Il clima è subtropicale umido e monsonico, caratterizzato da inverni non particolarmente freddi e da estati lunghe e molto calde. Tra i mesi di dicembre e febbraio le temperature oscillano mediamente tra 3 e 8 gradi, mentre in estate, tra giugno e agosto, i valori salgono fino ad essere compresi tra 25 e 29 gradi, con occasionali picchi di poco superiori ai 30. Le precipitazioni sono scarse per quasi tutto l’anno eccezion fatta per i mesi di luglio, agosto e in parte settembre, quando possono cadere fino a 250 mm di pioggia ciascuno. I periodi migliori per visitare la città coincidono con la primavera e l’autunno, stagioni contraddistinte da condizioni atmosferiche stabili e da temperature miti.

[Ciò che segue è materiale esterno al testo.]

-- ==== Sys2Proof/Tests/Slice0.lean ====
section
/-! SUPPORT. The model's own tests: ill-formed commands, words written out from 30_encoding.md, single steps with the
results that 95_test_vectors.md gives, and for every obligation with hypotheses a state that meets them. -/

namespace Sys2Proof.Tests

open Sys2Proof Sys2Proof.Machine

-- One proof at a time: a thread for each of these kernel evaluations would not fit the checker's memory limit.
set_option Elab.async false

/-! ## The bench (95_test_vectors.md section 1) -/

/-- `Row(L, a)` of `TESTCFG`: `a, a - 1, .., 0`. -/
def benchRow (a : Nat) : List Byte := (List.range (a + 1)).map fun k => BitVec.ofNat 8 (a - k)

/-- A table of `TESTCFG`: `OFF[a] = (a - 1)(a + 2) / 2`, the rows for 1 to 16 packed in order. -/
def benchTable : Table where
  off := (List.range 17).map fun a => (a - 1) * (a + 2) / 2
  cdfSize := 152
  cdf := Memory.image 0 ((List.range 16).flatMap fun i => benchRow (i + 1))

/-- `TESTCFG`. -/
def benchParams : Params := ⟨8, 16, 8, Vector.replicate 4 benchTable⟩

/-- The reset state under `TESTCFG`. -/
def bench : State := { State.reset with params := benchParams }

/-- The bench with a frame of direction `dir` open. -/
def framed (dir : Dir) : State := { bench with frame := true, fdir := dir }

/-- The bench halted with a cause. -/
def halted (c : Cause) : State := { bench with halt := true, cause := c }

/-- Registers put at values. -/
def put (s : State) (regs : List (Nat × Nat × Word)) : State :=
  regs.foldl (fun u r => u.writePulse r.1 r.2.1 r.2.2) s

/-- A frame of direction `dir` with the root and the first node of level 3 at values. -/
def rootFrame (dir : Dir) (root c1 : Word) : State := put (framed dir) [(4, 0, root), (3, 0, c1)]

/-- The command is accepted and the coder has its answers ready. -/
def accepted (s : State) (i : Instr) (answers : List Word) : State :=
  { s.placeCommand (encode i) with coderResponses := answers.map fun a => ⟨a⟩ }

/-- The state after a step that goes on. -/
def nextOf (o : Out) : Option State :=
  match o with
  | .next t => some t
  | .fault _ => none
  | .refused _ => none

/-- What a test looks at after a step. -/
def seen {α : Type} (o : Out) (look : State → α) : Option α := (nextOf o).map look

/-- The responses to the host since reset. -/
def answered (s : State) : List CommandWord := responsesOf s.trace

/-- `dir, lvl, amp, off, sym` of the requests since reset. -/
def asked (s : State) : List (List Nat) :=
  (requestsOf s.trace).map fun r => [r.dir.bit.toNat, r.lvl, r.amp.toNat, r.off, r.sym.toNat]

theorem test_bench_configuration_is_lawful : benchParams.lawful = true := by decide +kernel

theorem test_bench_offsets :
    (benchParams.tblOff 0 1, benchParams.tblOff 1 8, benchParams.tblOff 3 16) = (0, 35, 135) := by decide +kernel

theorem test_bench_row_of_three : benchParams.row 3 3 = [3, 2, 1, 0] := by decide +kernel

/-- A row that is not strictly decreasing is a malformed configuration (20_memory.md R52, R58). -/
theorem test_flat_row_is_unlawful :
    { benchParams with tables := Vector.replicate 4 { benchTable with cdf := (benchTable.cdf.place 0 0) } }.lawful =
      false := by decide +kernel

/-- An offset ROM has exactly `A_MAX + 1` entries (00_scope.md R11). -/
theorem test_longer_offset_rom_is_unlawful :
    { benchParams with tables := Vector.replicate 4 { benchTable with off := benchTable.off ++ [151] } }.lawful =
      false := by decide +kernel

/-! ## Ill-formed commands (30_encoding.md R71): each check refuses one -/

theorem test_wellFormed_refuses_wr_level : (Instr.wr 5 0 0).wellFormed 8 = false := by decide
theorem test_wellFormed_refuses_wr_index : (Instr.wr 1 8 0).wellFormed 8 = false := by decide
theorem test_wellFormed_refuses_wr_value : (Instr.wr 0 1 256).wellFormed 8 = false := by decide
theorem test_wellFormed_refuses_rd_level : (Instr.rd 5 0).wellFormed 8 = false := by decide
theorem test_wellFormed_refuses_rd_index : (Instr.rd 4 1).wellFormed 8 = false := by decide
theorem test_wellFormed_refuses_cmb_leaves : (Instr.cmb 0).wellFormed 8 = false := by decide
theorem test_wellFormed_refuses_cmb_level : (Instr.cmb 5).wellFormed 8 = false := by decide
theorem test_wellFormed_refuses_espl_level : (Instr.espl 4 0).wellFormed 8 = false := by decide
theorem test_wellFormed_refuses_espl_index : (Instr.espl 3 1).wellFormed 8 = false := by decide
theorem test_wellFormed_refuses_dspl_level : (Instr.dspl 4 0).wellFormed 8 = false := by decide
theorem test_wellFormed_refuses_dspl_index : (Instr.dspl 2 2).wellFormed 8 = false := by decide
theorem test_wellFormed_refuses_sdec_total : (Instr.sdec 4096).wellFormed 8 = false := by decide
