-- ==== Sys2Proof/Certificates/Slice0/Obligations.lean ====
section
/-! DEFINITION. The statements for the provers. Each docstring names the rule it formalises, or says that the statement is
about the model's own choice and names the log entry. -/

open Sys2Proof Sys2Proof.Machine

/-! ### The machine as a whole -/

/-- A step takes the command at the front of the queue and executes it with the queue's rest. -/
def Obligations.StepExecutesFrontCommand : Prop :=
  ∀ (c : Instr) (rest : List Instr) (s : State), step { s with pending := c :: rest } = exec c { s with pending := rest }

/-- Every command of the table completes in every state, and leaves the queue of waiting commands as it is. That a command
completes where its occasion is absent, or while nRESET is held low, is the model's choice (log entries 3 and 4), and the
queue of waiting commands is the model's own (log entry 10). -/
def Obligations.EveryCommandCompletes : Prop :=
  ∀ (c : Instr) (s : State), ∃ t, exec c s = .next t ∧ t.pending = s.pending

/-- Commands whose occasion is absent change nothing: the model's choice (log entries 3 and 4). While nRESET is held low,
every command but power-on and the two edges of the pin; a timer's expiry while it is not due; a request's row while that
request is not at the head of the queue or another one is executing. -/
def Obligations.CommandsWithoutOccasionIdle : Prop :=
  ∀ (s : State),
    (∀ c : Instr, s.nresetLow = true → (∀ pins, c ≠ .powerOn pins) → (∀ pins, c ≠ .nresetRelease pins) →
      c ≠ .nresetAssert → exec c s = .next s) ∧
    (∀ i, (s.plant.station i).timer ≠ some 0 → exec (.silenceTimerExpiry i) s = .next s) ∧
    (∀ k, (s.plant.barrier k).surgeTimer ≠ some 0 → exec (.surgeHoldExpiry k) s = .next s) ∧
    (∀ v, (s.plant.village v).holdTimer ≠ some 0 → exec (.holdTimerExpiry v) s = .next s) ∧
    (∀ v, (s.plant.disp v).ackTimer ≠ some 0 → exec (.ackTimerExpiry v) s = .next s) ∧
    (∀ v, (s.plant.disp v).reachTimer ≠ some 0 → exec (.reachTimerExpiry v) s = .next s) ∧
    (∀ v, (s.plant.disp v).repeatTimer ≠ some 0 → exec (.repeatTimerExpiry v) s = .next s) ∧
    (s.plant.session.timer ≠ some 0 → exec .durationTimerExpiry s = .next s) ∧
    (∀ c : Instr, c.isRequest = true →
      (s.mgmt.executing ≠ none ∨ ∀ r, s.mgmt.requests.head? = some r → c.executes r = false) → exec c s = .next s)

/-! ### Power, reset pin, part time (chapters 0 and 1) -/

/-- Power-on and the release of nRESET bring every block to its full-reset state, whatever the state before: part time 0,
straps sampled, every record in the cleared state and at the defaults of its table of limits, queues empty, and UNCONFIGURED
alone in the notice set with the strap value (R3, R4, R26, R45, R69, R70, R111, R112, R152, R154, R158, R175, R184). The
assertion of nRESET puts both transmit lines in marking. The model's choices: a release is a full reset even with the pin
high, and the assertion ends both transmissions and both receptions and leaves everything else as it was, which the release
then clears (log entry 3); a channel's invert, which no table of limits names, is no after a full reset (log entry 22). -/
def Obligations.PowerAndResetPin : Prop :=
  ∀ (pins : Pins) (s : State),
    let path : StagePath :=
      { valid := false, previous := none, spikeRun := 0, missRun := 0, ring := [], latest := none, clamped := false }
    (∃ t, exec (.powerOn pins) s = .next t ∧ exec (.nresetRelease pins) s = .next t ∧
      t.nresetLow = false ∧ t.straps = pins.straps ∧ t.pending = s.pending ∧
      t.ownAddr = (if pins.straps.addr = 0 ∨ pins.straps.addr = 255 then 254 else pins.straps.addr) ∧
      t.line = { u := { state := .waiting, rx := .hunt, brk := if pins.uSpacing then .spacing else .marking,
                        good := 0, check := 0, framing := 0, breaks := 0, drops := 0 },
                 d := { state := .waiting, rx := .hunt, brk := if pins.dSpacing then .spacing else .marking,
                        good := 0, check := 0, framing := 0, breaks := 0, drops := 0 },
                 ud := [], du := [], uTx := none, dTx := none, originSeq := 0, lastGrant := .none } ∧
      t.plant.now = 0 ∧
      (∀ i, t.plant.station i =
        { inUse := false, addr := 0, slots := Vector.replicate 8 none, timeout := 300, state := .unknown, timer := none,
          lastSeq := none, accepted := 0, duplicate := 0, gap := 0, malformed := 0 }) ∧
      (∀ c, t.plant.channel c =
        { inUse := false, enabled := false, kind := .stage, barrier := none, eligible := false, gain := 4096, offset := 0,
          invert := false, slew := 0, spikeAccept := 3, window := 1, missLimit := 3, surgeWindow := 60, surgeThreshold := 1,
          real := path, exer := path, surgeRing := [], windowSum := 0, surging := false, valid := false, latch := false,
          lastReading := none }) ∧
      (∀ c, t.plant.pattern c =
        { kind := .none, start := 0, step := 0, valueA := 0, valueB := 0, seed := 1, ramp := 0, phaseB := false, gen := 1,
          yields := 0 }) ∧
      (∀ k, t.plant.table k = { count := 0, points := Vector.replicate 16 ⟨0, 0⟩, verdict := .unchecked }) ∧
      (∀ k, t.plant.barrier k =
        { state := .unloaded, rateWindow := 600, watchFill := 1000, warnFill := 1000, surgeHold := 30, overtopBreach := false,
          validCount := 0, voteQuality := none, lastStage := none, estimate := none, history := [], surgeFlag := false,
          surgeTimer := none, wire := false, overtop := false, superseded := 0 }) ∧
      t.plant.evalQueue = [] ∧ t.plant.flight = none ∧
      t.plant.exercise = { estimate := none, history := [], validCount := 0, lastStage := none, superseded := 0 } ∧
      (∀ v, t.plant.village v =
        { inUse := false, addr := 0, evac := 30, warn := 60, watch := 120, holdTime := 20, ackMode := .confirmed,
          ackTimeout := 10, retryLimit := 3, reachInterval := 300, repeatInterval := 120, permit := false,
          mask := ⟨false, false, false⟩, routes := Vector.replicate 4 none, computed := .clear, decBarrier := none,
          decCause := .projection, decAvailable := 65535, decFill := none, announced := .clear, holdTimer := none,
          latch := false, exComputed := .clear, exAnnounced := .clear, exCause := .projection, exAvailable := 65535 }) ∧
      (∀ v, t.plant.disp v =
        { state := .quiet, onLine := false, handed := ⟨.clear, .clear, ⟨false, false, false⟩, false⟩,
          current := ⟨.clear, false⟩, suppressed := false, offered := none, openOffer := false, delivered := ⟨.clear, false⟩,
          retry := 0, ackTimer := none, reachTimer := none, repeatTimer := none, unreachedSince := none, stale := 0 }) ∧
      t.plant.session =
        { active := false, barrier := none, start := none, timer := none, endReason := .none, endTime := none } ∧
      t.plant.notices = [{ kind := .unconfigured, subject := 0, value := pins.straps.addr.toNat, count := 1, firstPost := 0 }] ∧
      t.mgmt = { requests := [], executing := none, replies := [], discarded := 0,
                 settings := { report := none, managers := [], ceiling := 300, duration := 60, inspecting := false } }) ∧
    (∃ t, exec .nresetAssert s = .next t ∧ t.nresetLow = true ∧ t.driving .u = false ∧ t.driving .d = false ∧
      t.line = { s.line with uTx := none, dTx := none, u := { s.line.u with rx := .hunt },
                             d := { s.line.d with rx := .hunt } } ∧
      t.plant = s.plant ∧ t.mgmt = s.mgmt ∧ t.straps = s.straps ∧ t.pending = s.pending)

/-- A whole-second boundary: part time counts and holds at 4,294,967,295, every running timer comes one boundary nearer to
its expiry, and nothing else changes (R3). That timers go on counting while part time holds at its end is the model's
inference (log entry 16), and that a due timer stays due until its expiry row comes is its choice (log entry 4). -/
def Obligations.WholeSecondCountsTimers : Prop :=
  ∀ s : State, s.nresetLow = false → ∃ t, exec .wholeSecondBoundary s = .next t ∧
    t = { s with plant := { s.plant with
      now := t.plant.now, stations := t.plant.stations, barriers := t.plant.barriers, villages := t.plant.villages,
      dispatch := t.plant.dispatch, session := t.plant.session } } ∧
    t.plant.now = min (s.plant.now + 1) 4294967295 ∧
    (∀ i, t.plant.station i = { s.plant.station i with timer := (s.plant.station i).timer.map (· - 1) }) ∧
    (∀ k, t.plant.barrier k = { s.plant.barrier k with surgeTimer := (s.plant.barrier k).surgeTimer.map (· - 1) }) ∧
    (∀ v, t.plant.village v = { s.plant.village v with holdTimer := (s.plant.village v).holdTimer.map (· - 1) }) ∧
    (∀ v, t.plant.disp v = { s.plant.disp v with
      ackTimer := (s.plant.disp v).ackTimer.map (· - 1), reachTimer := (s.plant.disp v).reachTimer.map (· - 1),
      repeatTimer := (s.plant.disp v).repeatTimer.map (· - 1) }) ∧
    t.plant.session = { s.plant.session with timer := s.plant.session.timer.map (· - 1) }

L’Aeroporto di Shuangliu sorge 18 chilometri a ovest della città ed è collegato da numerosi voli con tutte le maggiori città cinesi; tra le principali destinazioni nazionali raggiungibili direttamente da Chengdu ci sono Pechino, distante 2 ore e mezzo, Dalian, Shangai, Xi’an e Kunming. La stazione ferroviaria più importante è la Stazione Nord, da cui partono quotidianamente bus diretti a Kunming, Emei, Chongqing, Pechino e Xi’an, mentre Xinnanmen, ufficialmente denominata Tourism Passenger Transport Centre, è la principale autostazione, con servizi per la maggior parte delle destinazioni del Sichuan. I trasporti urbani sono regolati da numerose linee di autobus, anche se il traffico è spesso congestionato, così che sono molti quelli che decidono di muoversi in bicicletta nonostante l’aria ai limiti della respirabilità a causa dell’inquinamento.